**Problem statement:**
Below are lines of data, and only some are wanted. Please repeat exactly those from the line that has "def Obligations.StepRunsFrontCommand : Prop" through the line that has "62's choice. -/".

[Dataset entries]
-- ==== Sys2Proof/Machine/Step.lean ====
section
/-! DEFINITION. One step: the command at the front of the queue, executed on the state with the queue's rest. -/

namespace Sys2Proof.Machine

/-- A step takes the oldest waiting command; with none waiting the module idles (log 1). -/
def step (s : State) : Host.Outcome State Fault Refusal :=
  match s.pending with
  | [] => .next s
  | c :: rest => exec c { s with pending := rest }

/-- `s` with the command that a word spells put at the front of its queue; the table gives no command a word, so nothing
is put there. -/
def State.withFetchWord (s : State) (nbits w : Nat) : State :=
  match decodeTableWord nbits w with
  | some c => { s with pending := c :: s.pending }
  | none => s

end Sys2Proof.Machine
end

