-- ==== Sys2Proof/Certificates/Slice0/Obligations.lean ====
section
/-! DEFINITION. The statements for the provers. Each says for which states and operands its commands complete, and with what
effect, by the rules of the manual its docstring names. -/

open Sys2Proof Sys2Proof.Machine

/-- Commands are taken first in, first out; with none waiting nothing happens. The queue is the model's choice (log 1). -/
def Obligations.StepRunsFrontCommand : Prop :=
  (∀ (c : Instr) (s : State), step { s with pending := c :: s.pending } = exec c s)
  ∧ (∀ s : State, s.pending = [] → step s = .next s)

/-- R408, R91: the module right after a module reset; what the tables do not give is entry 62's choice. -/
def Obligations.ResetHoldsResetValues : Prop :=
  (∀ page off i, State.reset.m.reg page off i = resetWord page off i ∧ State.reset.m.inForce page off i = resetWord page off i)
  ∧ State.reset.m.reg 0x36 0x048 0 = 0x000300FA ∧ State.reset.m.reg 0x36 0x04C 0 = 0x00000FA0 ∧ State.reset.m.reg 0x02 0x04C 0 = 0x00640100
  ∧ State.reset.m.fld PTP_DOM_two_step = 1 ∧ State.reset.m.fld TWN_WIT_timeout = 3000 ∧ State.reset.m.fld PACE_NOW_pace = 0
  ∧ State.reset.m.now = 0 ∧ State.reset.m.timers = [] ∧ State.reset.m.bulk = [] ∧ State.reset.m.bulkF = [] ∧ State.reset.m.mem = []
  ∧ State.reset.m.frozen = [] ∧ State.reset.m.outs = [] ∧ State.reset.m.powered = true ∧ State.reset.pending = []

/-- The canonical form of every memory (log 6) at reset. -/
def Obligations.ResetMemoryCanonical : Prop := State.reset.m.memOk

/-- Every step keeps every memory in its canonical form (log 6). -/
def Obligations.StepKeepsMemoryCanonical : Prop := ∀ s s' : State, s.m.memOk → step s = .next s' → s'.m.memOk

/-- R435, log 5: a module held off stays as it is until a command that can bring it back. -/
def Obligations.HeldOffModuleStays : Prop :=
  ∀ s : State, s.HeldOff → ∃ s', step s = .next s' ∧ s'.m = s.m ∧ s'.HeldOff ∧ s'.pending = s.pending.tail

/-- The frame of every command: nothing outside its reach changes (R6, R370). -/
def Obligations.EveryCommandKeepsToItsReach : Prop :=
  ∀ (c : Instr) (s : State), ∃ m', exec c s = .next { s with m := m' } ∧ s.m.inReach (reach c) m'

/-- No state stops the module, and a step takes one command. -/
def Obligations.EveryStepAnswersNext : Prop := ∀ s : State, ∃ s', step s = .next s' ∧ s'.pending = s.pending.tail

/-- R8, R34, R43, R44: what an accepted write of one word leaves in the register: PAGE_EVT loses the bits written 1, PAGE_EVT_EN
takes the value, and a block register with no command behind it (`act` leaves the module as it is) takes its RW and RWL fields and
loses the W1C bits written 1, while the values in force stay. -/
def Obligations.RegisterWriteStores : Prop :=
  (∀ (s : State) (t : Nat) (src : Src) (page : BitVec 8) (v : BitVec 64), s.m.powered = true → s.m.mayWrite src →
    mapped page.toNat = true → (page = 0x07 → s.m.coil.fifo.length < 32 ∧ (s.m.advance t).now / 2 ^ 32 ≤ s.m.coil.wrapNo) →
    Completes (.registerWrite t src page 0x014 .word v) s fun m' =>
      ∀ b < 32, m'.evt page.toNat b = (s.m.evt page.toNat b && !v.getLsbD b))
  ∧ (∀ (s : State) (t : Nat) (src : Src) (page : BitVec 8) (v : BitVec 64), s.m.powered = true → s.m.mayWrite src →
    mapped page.toNat = true → rimLocked s.m = false → underAdmission s.m page.toNat = false →
    Completes (.registerWrite t src page 0x018 .word v) s fun m' => m'.fld (hEvtEn page.toNat) = v.toNat % 2 ^ 32)
  ∧ (∀ (s : State) (t : Nat) (src : Src) (page : BitVec 8) (off : BitVec 12) (v : BitVec 64) (d : RegDef),
    s.m.powered = true → s.m.mayWrite src → mapped page.toNat = true → 0x040 ≤ off.toNat → off.toNat % 4 = 0 →
    findReg page.toNat off.toNat = some d → d.hiOff = none → lowOffsets page.toNat off.toNat = [] →
    ¬ (page = 0x01 ∧ off = 0x044) → ¬ recPage page.toNat off.toNat →
    wordRefusal (s.m.advance t) src page.toNat off.toNat (v.toNat % 2 ^ 32) = none →
    (∀ (k : Mach) (i : Nat), k.act src page.toNat off.toNat i (v.toNat % 2 ^ 32) = k) →
    Completes (.registerWrite t src page off .word v) s fun m' =>
      m'.reg page.toNat off.toNat (selIndex s.m d)
          = (((s.m.reg page.toNat off.toNat (selIndex s.m d) &&& ~~~ word (accMask d [.rw, .rwl]))
              ||| (v.setWidth 32 &&& word (accMask d [.rw, .rwl]))) &&& ~~~ (v.setWidth 32 &&& word (accMask d [.w1c])))
        ∧ m'.force = s.m.force)

/-- R33, R34: a page outside the map reads zero at every width, and a write to it is rejected, which GLB's header reports with reason 0x07. The reading
source is one that may read: the debug port reads from level 1 on (R406). -/
def Obligations.UnmappedPageReadsZeroAndRejectsWrites : Prop :=
  (∀ (s : State) (t : Nat) (src : Src) (page : BitVec 8) (off : BitVec 12) (w : Width), s.m.powered = true →
    (src = .debug → s.m.fld RIM_STS_dbg ≠ 0) → mapped page.toNat = false → off.toNat % Width.bytes w = 0 →
    Completes (.lowWordCaptureRead t src page ⟨off, w⟩) s fun m' => m'.outs = .read src 0 :: s.m.outs)
  ∧ (∀ (s : State) (t : Nat) (src : Src) (page : BitVec 8) (off : BitVec 12) (v : BitVec 64), s.m.powered = true →
    mapped page.toNat = false → off.toNat % 4 = 0 →
    Completes (.registerWrite t src page off .word v) s fun m' =>
      m'.evt 0x00 0 = true
        ∧ (bit (s.m.fld (hErr 0x00)) 31 = false →
            m'.fld (hErr 0x00) = 2 ^ 31 + 0x07 * 2 ^ 16 + Src.code src * 2 ^ 12 + off.toNat)
        ∧ ∀ p o i, p < 256 → o < 4096 → p ≠ 0x00 → ¬ recPage p o → m'.reg p o i = s.m.reg p o i)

**Task answer:**
def Obligations.StepRunsFrontCommand : Prop :=
  (∀ (c : Instr) (s : State), step { s with pending := c :: s.pending } = exec c s)
  ∧ (∀ s : State, s.pending = [] → step s = .next s)

/-- R408, R91: the module right after a module reset; what the tables do not give is entry 62's choice. -/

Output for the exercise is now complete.